Jakarta, TeropongJakarta.com – Setiap perjalanan hidup memiliki cerita yang berbeda. Ada proses yang berjalan sesuai harapan, tetapi ada pula fase yang menghadirkan keraguan, tantangan, hingga kegagalan. Bagi Ariqoh Arista Nurfaizah, perempuan asal Makassar yang kini menetap di Jakarta, setiap pengalaman tersebut menjadi bagian penting dalam membentuk dirinya menjadi sosok yang lebih kuat, mandiri, dan terus berkembang.
Ariqoh melihat kehidupan sebagai proses panjang untuk belajar mengenal diri sendiri. Baginya, keberhasilan bukan hanya tentang pencapaian akhir, tetapi juga bagaimana seseorang mampu bertahan melewati berbagai fase sulit dan tetap memilih untuk melangkah.
“Perjalanan hidup saya tidak selalu berjalan sesuai dengan apa yang saya rencanakan. Ada banyak proses yang mengajarkan saya tentang kesabaran, keberanian, dan bagaimana menerima bahwa tidak semua hal bisa terjadi sesuai dengan keinginan,” ujar Ariqoh.

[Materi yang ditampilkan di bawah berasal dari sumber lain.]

-- ==== Sys2Proof/Machine/State.lean ====
section
/-! DEFINITION. The state of the 6420: every register, table, queue, timer and flag the manual gives its eleven blocks, the host
memory it reads and writes, and the queue of commands. Plain data. Each structure names the rule that gives it. -/

namespace Sys2Proof.Machine

/-! ## Reasons to stop: none is raised by any command -/

/-- The 6420 stops at nothing: its faults (Table 10-1) are captured in State and the part goes on. This type has no case, so no
command can end in a fault (nothing raises it; safe). -/
inductive Fault where
  deriving DecidableEq, Repr

/-- Why a command has no meaning. -/
inductive Refusal where
  /-- A command that has no meaning in this model yet: raised by no arm (every command of the table has its meaning). Safe. -/
  | notModelled (mnemonic : String)
  deriving DecidableEq, Repr

/-! ## Host memory -/

/-- Byte cells in canonical form: addresses strictly rising, no cell holding what an unlisted address reads as. -/
abbrev Memory := List Host.Cell

/-! ## Fault and interrupt unit (Chapter 10) -/

/-- The eight CAUSE bits (Table 10-2). -/
inductive CauseBit where
  | cycle | event | parcel | node | ladder | wake | fault | commit
  deriving DecidableEq, Repr

/-- Fault codes (Table 10-1). -/
inductive FaultCode where
  | memory | areaLayout | configRefused | imageBankInvalid | eventAckInvalid | ladderSkip | cycleOverrun | portMisuse
  deriving DecidableEq, Repr

/-- The 24 statistics counters, in the order of Table 10-3. -/
inductive Counter where
  | cyclesStarted | cycleOverruns | expiriesSkipped | pollsSent | pollAttemptFailures | nodeMisses | damagedFrames
  | replyTimeouts | unexpectedReplies | probesSent | windowsOpened | windowBids | windowClashes | strayFrames
  | eventsAppended | eventDuplicates | fetchesDeferred | alertsReceived | redundantIndications | parcelsTaken
  | parcelsDone | parcelsOtherwise | memoryErrors | commitsAccepted
  deriving DecidableEq, Repr

/-- The fault capture (R161). -/
structure Capture where
  valid : Bool
  code : BitVec 4
  detail : Half
  cycle : Word
  further : Byte
  deriving DecidableEq, Repr

/-- Snapshot state (R166). -/
inductive SnapState where
  | idle | writing | owed
  deriving DecidableEq, Repr

/-- A snapshot in progress (R167): the position of its write on the list, and the copy. -/
structure Snapshot where
  pos : Nat
  counters : Vector Word 24
  cycle : Word
  ask : Word
  totals : Vector (Word × Word) 48
  deriving DecidableEq, Repr

/-- State of the fault and interrupt unit (Chapter 10's opening list; R169). -/
structure FaultUnit where
  cause : Byte
  capture : Capture
  divisorCount : Nat
  /-- The divisor count has reached the divisor at a published close: CYCLE_DIVISOR_REACHED is due (R78). -/
  divisorDue : Bool
  counters : Vector Word 24
  periodCount : Nat
  /-- The period count has reached the period at this open: STAT_PERIOD_EXPIRY is due (R166). -/
  periodDue : Bool
  /-- The read of the stat ask word of this open is under way (R166). -/
  askReading : Bool
  /-- A snapshot has been triggered at this open and begins once both of its triggers are decided (R166). -/
  triggered : Bool
  askSeen : Word
  snapSeq : Word
  snapState : SnapState
  snapshot : Option Snapshot
  deriving DecidableEq, Repr

/-! ## Ladder controller (Chapter 9) -/

/-- Ladder states (Table 9-1). -/
inductive LadderState where
  | idle | starting | run | held | heldService | resting | rousing | still | settling
  deriving DecidableEq, Repr

/-- Requests (R147). -/
inductive Request where
  | run | hold | rest | still
  deriving DecidableEq, Repr

/-- What start-up keeps of a node status record (R110, step 3). -/
structure KeptStatus where
  address : Byte
  accepted : Byte
  valid : Bool
  deriving DecidableEq, Repr

/-- The access of start-up in progress (R149, steps 3 to 7). -/
inductive StartPos where
  | version
  | stateWord
  | inUse
  | inputPublish
  | eventsWritten
  | newest (word : Fin 8)
  | status (node : NodeIx) (word : Fin 6)
  /-- Step 5: the directory loader's commit check is made. -/
  | commit
  | sweepAsk (slot : SlotIx)
  | sweepTaken (slot : SlotIx) (ask : Half)
  | sweepAnswer (slot : SlotIx) (ask taken : Half)
  | sweepOutcome (slot : SlotIx) (taken : Half)
  | sweepNumber (slot : SlotIx) (taken : Half)
  | finalWord
  deriving DecidableEq, Repr

/-- Start-up in progress: where it stands and what its reads have kept (R149, R110, R131). -/
structure Startup where
  pos : StartPos
  version : Word
  newest : Option Word
  kept : Vector KeptStatus 48
  swept : Bool
  deriving DecidableEq, Repr

/-- State of the ladder controller (Table 9-2, R146), with what the manual implies of a transition in progress. -/
structure Ladder where
  state : LadderState
  pending : Option Request
  rouse : Option Nat
  settle : Option Nat
  wakeSeen : Bool
  faultHold : Bool
  startCount : Half
  resetWaiting : Bool
  /-- A soft reset has been written and waits for the current memory word (R170, R175). -/
  softPending : Bool
  /-- The line clock runs (stopped in STILL, R157; restarted by a soft reset written there, R159). -/
  lineClock : Bool
  /-- The HOLD frame of the last entry into HELD has been sent (R152). -/
  holdSent : Bool
  /-- The entry into HELD was named by a request, so its HOLD frame sets CAUSE.LADDER (R150). -/
  heldNamed : Bool
  /-- A STILL request has been taken in RESTING and its state word write is on its way (R145, R157). -/
  stilling : Bool
  startup : Option Startup
  /-- Held-line service waits for a report of the event unit (R152). -/
  serviceWait : Bool
  /-- Held-line service waits for its read of the events-taken word (R96 step 4, R97). -/
  serviceRead : Bool
  deriving DecidableEq, Repr

/-! ## Frames and exchanges (Chapter 3) -/

/-- Frame engine states (Table 3-1). -/
inductive FrameState where
  | off | sensing | listening | sending | awaiting | receiving | guarding | slotting
  deriving DecidableEq, Repr

/-- Exchange outcomes (Table 3-6). -/
inductive Attempt where
  | good | timeout | damaged | unexpected
  deriving DecidableEq, Repr

/-- An intact frame: HEAD, ADDR and payload (Table 3-2). -/
structure Frame where
  head : Byte
  address : Byte
  payload : List Byte
  deriving DecidableEq, Repr

/-- The exchange the frame engine carries out: the kind it sends (Table 3-3), the node addressed, the ack carried with ACKV
set (R98), and for the parcel kinds the slot, the tag and the segment byte (R57). -/
inductive Exchange where
  | poll (node : NodeIx) (ack : Option Byte)
  | probe (node : NodeIx)
  | fetch (node : NodeIx) (ack : Option Byte)
  | seg (node : NodeIx) (slot : SlotIx) (tag segment : Byte)
  | next (node : NodeIx) (slot : SlotIx) (tag segment : Byte)
  | abandon (node : NodeIx) (slot : SlotIx)
  | window
  | hold
  | rest
  | rouse
  deriving DecidableEq, Repr
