/-- HOLD taken in RESTING enters ROUSING with the ROUSE frame; its being sent starts the rouse timer; the timer's expiry enters HELD with
the HOLD frame (R156, R150), where the memory work that waited at rest goes on: the model's choice (log 37). So a scan trigger kept at
rest is taken there, and the parcel unit acts there on the access that was in progress as RESTING was entered: an answer-number write frees
its entry, a taken number's write creates one. That a HOLD gives up a STILL whose state word is still being written is the model's
inference (log 12). -/
def Obligations.HoldFromResting : Prop :=
  (∀ (s : State) (nudge : Bool), s.takesControl → s.part.ladder.state = .resting →
    ∃ t, exec (.requestHold nudge) s = .next t ∧ t.part.ladder.state = .rousing ∧ t.part.ladder.pending = none ∧
      t.part.frames.state = .sending ∧ t.part.frames.tx = encodeFrame .rouse 0 0 []) ∧
  (∀ s : State, s.part.ladder.state = .rousing → s.part.frames.state = .guarding → s.part.frames.exchange = some .rouse →
    ∃ t, exec .rouseFrameSent s = .next t ∧ t.part.ladder.state = .rousing ∧
      t.part.ladder.rouse = some s.part.loader.settings.rouseTime ∧ t.part.frames.state = .listening) ∧
  (∀ s : State, s.part.ladder.state = .rousing → s.part.ladder.rouse.isSome = true →
    ∃ t, exec .rouseTimerExpiry s = .next t ∧ t.part.ladder.state = .held ∧ t.part.ladder.rouse = none ∧
      t.part.ladder.pending = s.part.ladder.pending ∧ t.part.ladder.holdSent = false ∧
      t.part.frames.state = .sending ∧ t.part.frames.tx = encodeFrame .hold 0 0 [] ∧
      t.part.parked = [] ∧ (∀ x, x ∈ s.part.bus ∨ x ∈ s.part.parked → x ∈ t.part.bus) ∧
      t.part.parcels.keptEnd = none ∧ t.part.parcels.keptTrigger = false ∧
      (s.part.parcels.keptEnd = none → s.part.parcels.keptTrigger = true → t.part.parcels.walk ≠ .idle ∧
        (s.part.parcels.walk = .idle →
          t.part.parcels.walk = .total ∧ t.part.asks { offset := 0x10, write := none, source := .walk })) ∧
      (∀ word last slot e rest, s.part.parcels.keptEnd = some (.answer (some word)) →
        s.part.parcels.answering = some (.writing [last]) → s.part.parcels.answers = .entry slot :: rest →
        s.part.parcelOf slot = some e → t.part.parcelOf slot = none ∧ t.part.hasCause .parcel = true) ∧
      (∀ word slot left h request, s.part.parcels.keptEnd = some (.walk (some word)) →
        s.part.parcels.walk = .taking slot left h request →
        t.part.counter .parcelsTaken = s.part.counter .parcelsTaken + 1 ∧
        ∃ e ∈ t.part.parcels.queue, e.slot = slot ∧ e.ask = h.ask ∧ e.node = h.node))

/-- STILL taken in RESTING writes the state word with STILL, and the end of that write enters STILL: frame engine OFF, line clock stopped,
CAUSE.LADDER set (R157, R145). That the ladder stays in RESTING until the write has ended is log 12. -/
def Obligations.StillFromResting : Prop :=
  (∀ (s : State) (nudge : Bool), s.takesControl → s.part.ladder.state = .resting →
    ∃ t, exec (.requestStill nudge) s = .next t ∧ t.part.ladder.state = .resting ∧ t.part.ladder.stilling = true ∧
      t.part.ladder.pending = none ∧
      ∃ x ∈ t.part.bus, x.source = .stateWord ∧ x.offset = 0x40 ∧
        x.write = some (stateWord .still s.part.ladder.startCount)) ∧
  (∀ (s : State) (x : Access) (rest : List Access) (w : Word) (dt : Nat), s.memoryOk →
    s.part.ladder.state = .resting → s.part.ladder.stilling = true → s.part.ladder.softPending = false →
    s.part.bus = x :: rest → x.source = .stateWord → x.write = some w → (∀ y ∈ rest, y.source ≠ .stateWord) →
    ∃ t, exec (.memoryAccessComplete none dt) s = .next t ∧ t.part.ladder.state = .still ∧
      t.part.ladder.stilling = false ∧ t.part.ladder.lineClock = false ∧ t.part.frames.state = .off ∧
      t.part.ladder.pending = s.part.ladder.pending ∧
      t.part.hasCause .ladder = true ∧ t.mem.readWord (busAddress s.port.area x.offset) = w)

/-- REST taken in STILL enters SETTLING: the line clock restarted, the settle timer at 2 ms. Its expiry enters RESTING as in R155, with the
state word written, from where a pending HOLD goes straight on to ROUSING (R157). With a soft reset waiting the expiry resets the part
(R159). -/
def Obligations.RestFromStill : Prop :=
  (∀ (s : State) (nudge : Bool), s.takesControl → s.part.ladder.state = .still →
    ∃ t, exec (.requestRest nudge) s = .next t ∧ t.part.ladder.state = .settling ∧ t.part.ladder.pending = none ∧
      t.part.ladder.lineClock = true ∧ t.part.ladder.settle = some 2) ∧
  (∀ s : State, s.part.ladder.state = .settling → s.part.ladder.settle.isSome = true →
    s.part.ladder.resetWaiting = false →
    ∃ t, exec .settleTimerExpiry s = .next t ∧ t.part.ladder.settle = none ∧ t.part.ladder.wakeSeen = false ∧
      t.part.hasCause .ladder = true ∧
      (∃ x ∈ t.part.bus, x.source = .stateWord ∧ x.offset = 0x40 ∧
        x.write = some (stateWord .resting s.part.ladder.startCount)) ∧
      (s.part.ladder.pending = none → t.part.ladder.state = .resting ∧ t.part.frames.state = .sensing) ∧
      (s.part.ladder.pending = some .hold →
        t.part.ladder.state = .rousing ∧ t.part.ladder.pending = none ∧ t.part.frames.tx = encodeFrame .rouse 0 0 [] ∧
        ∃ x ∈ t.part.bus, x.source = .stateWord ∧ x.offset = 0x40 ∧
          x.write = some (stateWord .rousing s.part.ladder.startCount))) ∧
  (∀ s : State, s.part.ladder.settle.isSome = true → s.part.ladder.resetWaiting = true →
    ∃ t, exec .settleTimerExpiry s = .next t ∧ t.part = { Part.reset with arb := s.part.arb } ∧
      t.port = { s.port with view := false } ∧ t.mem = s.mem)

/-- The HOLD frame has been sent: CAUSE.LADDER is set if the request taken named HELD, and held-line service may follow (R150, R152). -/
def Obligations.HoldFrameSentInHeld : Prop :=
  ∀ s : State, s.part.ladder.state = .held → s.part.frames.state = .guarding → s.part.frames.exchange = some .hold →
    s.part.ladder.pending = none →
    ∃ t, exec .holdFrameSent s = .next t ∧ t.part.ladder.state = .held ∧ t.part.ladder.holdSent = true ∧
      t.part.frames.state = .listening ∧
      (s.part.ladder.heldNamed = true → t.part.hasCause .ladder = true) ∧
      (s.part.ladder.heldNamed = false → t.part.hasCause .ladder = s.part.hasCause .ladder)

/-- The held line has become quiet: the pending request is taken (R147), a RUN to RUN unless the fault hold keeps it (R151, R158), a REST
to its frame (R155), a HOLD to nothing and a STILL to LADDER-SKIP (Table 9-3, R148). -/
def Obligations.PendingTakenWhenQuiet : Prop :=
  ∀ s : State, s.part.ladder.state = .held → s.part.heldQuiet = true →
    (s.part.ladder.pending = some .run → s.part.ladder.faultHold = false →
      ∃ t, exec .heldLineQuiet s = .next t ∧ t.part.ladder.state = .run ∧ t.part.ladder.pending = none ∧
        t.part.sched.cycle = s.part.sched.cycle + 1 ∧ t.part.sched.state = .opening) ∧
    (s.part.ladder.pending = some .run → s.part.ladder.faultHold = true →
      ∃ t, exec .heldLineQuiet s = .next t ∧ t.part.ladder.state = .held ∧ t.part.ladder.pending = some .run) ∧
    (s.part.ladder.pending = some .rest →
      ∃ t, exec .heldLineQuiet s = .next t ∧ t.part.ladder.state = .held ∧ t.part.ladder.pending = none ∧
        t.part.frames.tx = encodeFrame .rest 0 0 []) ∧
    (s.part.ladder.pending = some .hold →
      ∃ t, exec .heldLineQuiet s = .next t ∧ t.part.ladder.state = .held ∧ t.part.ladder.pending = none ∧
        t.part.frames = s.part.frames ∧ t.part.faults.capture = s.part.faults.capture) ∧
    (s.part.ladder.pending = some .still →
      ∃ t, exec .heldLineQuiet s = .next t ∧ t.part.ladder.state = .held ∧ t.part.ladder.pending = none ∧
        t.part.frames = s.part.frames ∧ t.part.hasCause .fault = true ∧
        (s.part.hasCause .fault = false →
          t.part.faults.capture.code = 6 ∧ t.part.faults.capture.detail = 0x0043))

/-- NUDGE by the ladder state (R154): in RUN the events-taken word is read and a scan triggered; in HELD the commit check and the read are
made, and with the check's end, where it finds no new generation, the owed status records are written and a scan triggered (R21); in
HELD-SERVICE a check is owed, a scan triggered and the read made, and a service that waits may find its wait over, whose end makes the
check; elsewhere it has no effect. The check of a NUDGE in HELD that ends where the line rests by then triggers no scan there (R129); that
the trigger is kept until HELD is next entered is the model's choice (log 37). -/
def Obligations.NudgeByLadderState : Prop :=
  (∀ s : State, s.takesControl → ∃ t, exec .nudge s = .next t ∧
    (s.part.ladder.state = .run → t.part.events.takenRead.isSome = true ∧ t.part.parcels.walk ≠ .idle) ∧
    (s.part.ladder.state = .held →
      t.part.events.takenRead.isSome = true ∧ t.part.loader.check.isSome = true ∧
      (s.part.loader.check.isSome = true → t.part.loader.checkOwed = true)) ∧
    (s.part.ladder.state = .heldService →
      t.part.events.takenRead.isSome = true ∧ t.part.parcels.walk ≠ .idle ∧
      (t.part.ladder.state = .heldService ∧ t.part.loader.checkOwed = true ∨
       t.part.ladder.state = .held ∧ t.part.loader.check.isSome = true) ∧
      (s.part.ladder.serviceWait = false → s.part.ladder.serviceRead = false → t.part.ladder.state = .heldService)) ∧
    (s.part.ladder.state.worksMemory = false → t = s)) ∧
  (∀ (s : State) (x : Access) (c : Check) (host : Option Word) (dt : Nat) (g : Word), s.current = some x → x.source = .loader →
    s.part.ladder.softPending = false → s.part.ladder.state = .held → s.part.loader.check = some c → c.origin = .nudge →
    c.pos = .readGeneration → g = x.value s.port.area (x.memAfter s.port.area host s.mem) →
    g = s.part.loader.accepted ∨ s.part.loader.refused = some g →
    ∃ t, exec (.memoryAccessComplete host dt) s = .next t ∧ t.part.ladder.state = .held ∧
      t.part.loader.refused = (if g = s.part.loader.accepted then none else some g) ∧ t.part.parcels.walk ≠ .idle ∧
      ∀ i, (s.part.node i).statusOwed = true → ∃ w ∈ t.part.table.writes, w.node = i) ∧
  (∀ (s : State) (x : Access) (c : Check) (host : Option Word) (dt : Nat) (g : Word), s.current = some x → x.source = .loader →
    s.part.ladder.softPending = false → s.part.ladder.state = .resting ∨ s.part.ladder.state = .rousing →
    s.part.loader.check = some c → c.origin = .nudge → c.pos = .readGeneration →
    g = x.value s.port.area (x.memAfter s.port.area host s.mem) →
    g = s.part.loader.accepted ∨ s.part.loader.refused = some g →
    ∃ t, exec (.memoryAccessComplete host dt) s = .next t ∧ t.part.ladder.state = s.part.ladder.state ∧
      t.part.loader.refused = (if g = s.part.loader.accepted then none else some g) ∧ t.part.parcels = { s.part.parcels with keptTrigger := true })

Dalam perjalanannya, Ariqoh pernah mengalami masa ketika muncul rasa ragu terhadap kemampuan diri sendiri. Ia sempat mempertanyakan apakah dirinya mampu mencapai impian yang ingin diwujudkan. Namun, pengalaman tersebut justru menjadi titik pembelajaran untuk lebih percaya kepada proses dan tidak menyerah terhadap keadaan.
Menurutnya, kegagalan bukanlah akhir dari sebuah perjalanan. Justru melalui kegagalan, seseorang dapat lebih mengenal dirinya, memahami kekuatan yang dimiliki, serta belajar mengambil langkah yang lebih baik ke depannya.
“Saya belajar bahwa tidak semua kehilangan adalah sesuatu yang buruk dan tidak semua jalan yang tertunda berarti kita gagal. Terkadang ada pelajaran yang membuat kita menjadi pribadi yang lebih baik,” ungkapnya.

Bagi Ariqoh, menjadi perempuan mandiri bukan berarti harus mampu melakukan segala hal seorang diri. Kemandirian menurutnya adalah keberanian untuk menentukan pilihan hidup, bertanggung jawab atas keputusan yang diambil, serta memiliki keyakinan terhadap kemampuan diri sendiri.
Ia percaya bahwa setiap perempuan memiliki hak untuk memiliki mimpi, berkarya, belajar, dan menciptakan masa depan sesuai dengan nilai yang diyakininya.
“Perempuan yang kuat adalah perempuan yang tetap memiliki kelembutan, tetapi tidak kehilangan keberanian untuk memperjuangkan apa yang diyakininya,” kata Ariqoh.
Melalui kisahnya, Ariqoh ingin mengajak perempuan lain agar tidak merasa rendah diri ketika sedang menjalani proses. Ia percaya bahwa setiap orang memiliki waktu dan perjalanan masing-masing sehingga tidak perlu membandingkan diri dengan pencapaian orang lain.

Menurutnya, rasa takut dan ragu merupakan hal yang wajar, tetapi jangan sampai menjadi alasan untuk berhenti mengejar impian.
“Jangan menunggu sampai merasa sempurna untuk mulai melangkah. Tidak apa-apa berjalan perlahan, tidak apa-apa mengalami kegagalan, dan tidak apa-apa harus memulai kembali. Yang terpenting adalah tetap percaya kepada diri sendiri dan terus berusaha,” tuturnya.
Kini, Ariqoh terus melanjutkan perjalanannya dengan semangat untuk berkembang dan memberikan manfaat bagi orang lain. Baginya, menjadi versi terbaik dari diri sendiri bukan tentang menjadi sempurna, melainkan tentang keberanian untuk terus belajar, bangkit, dan menciptakan perubahan positif dalam kehidupan.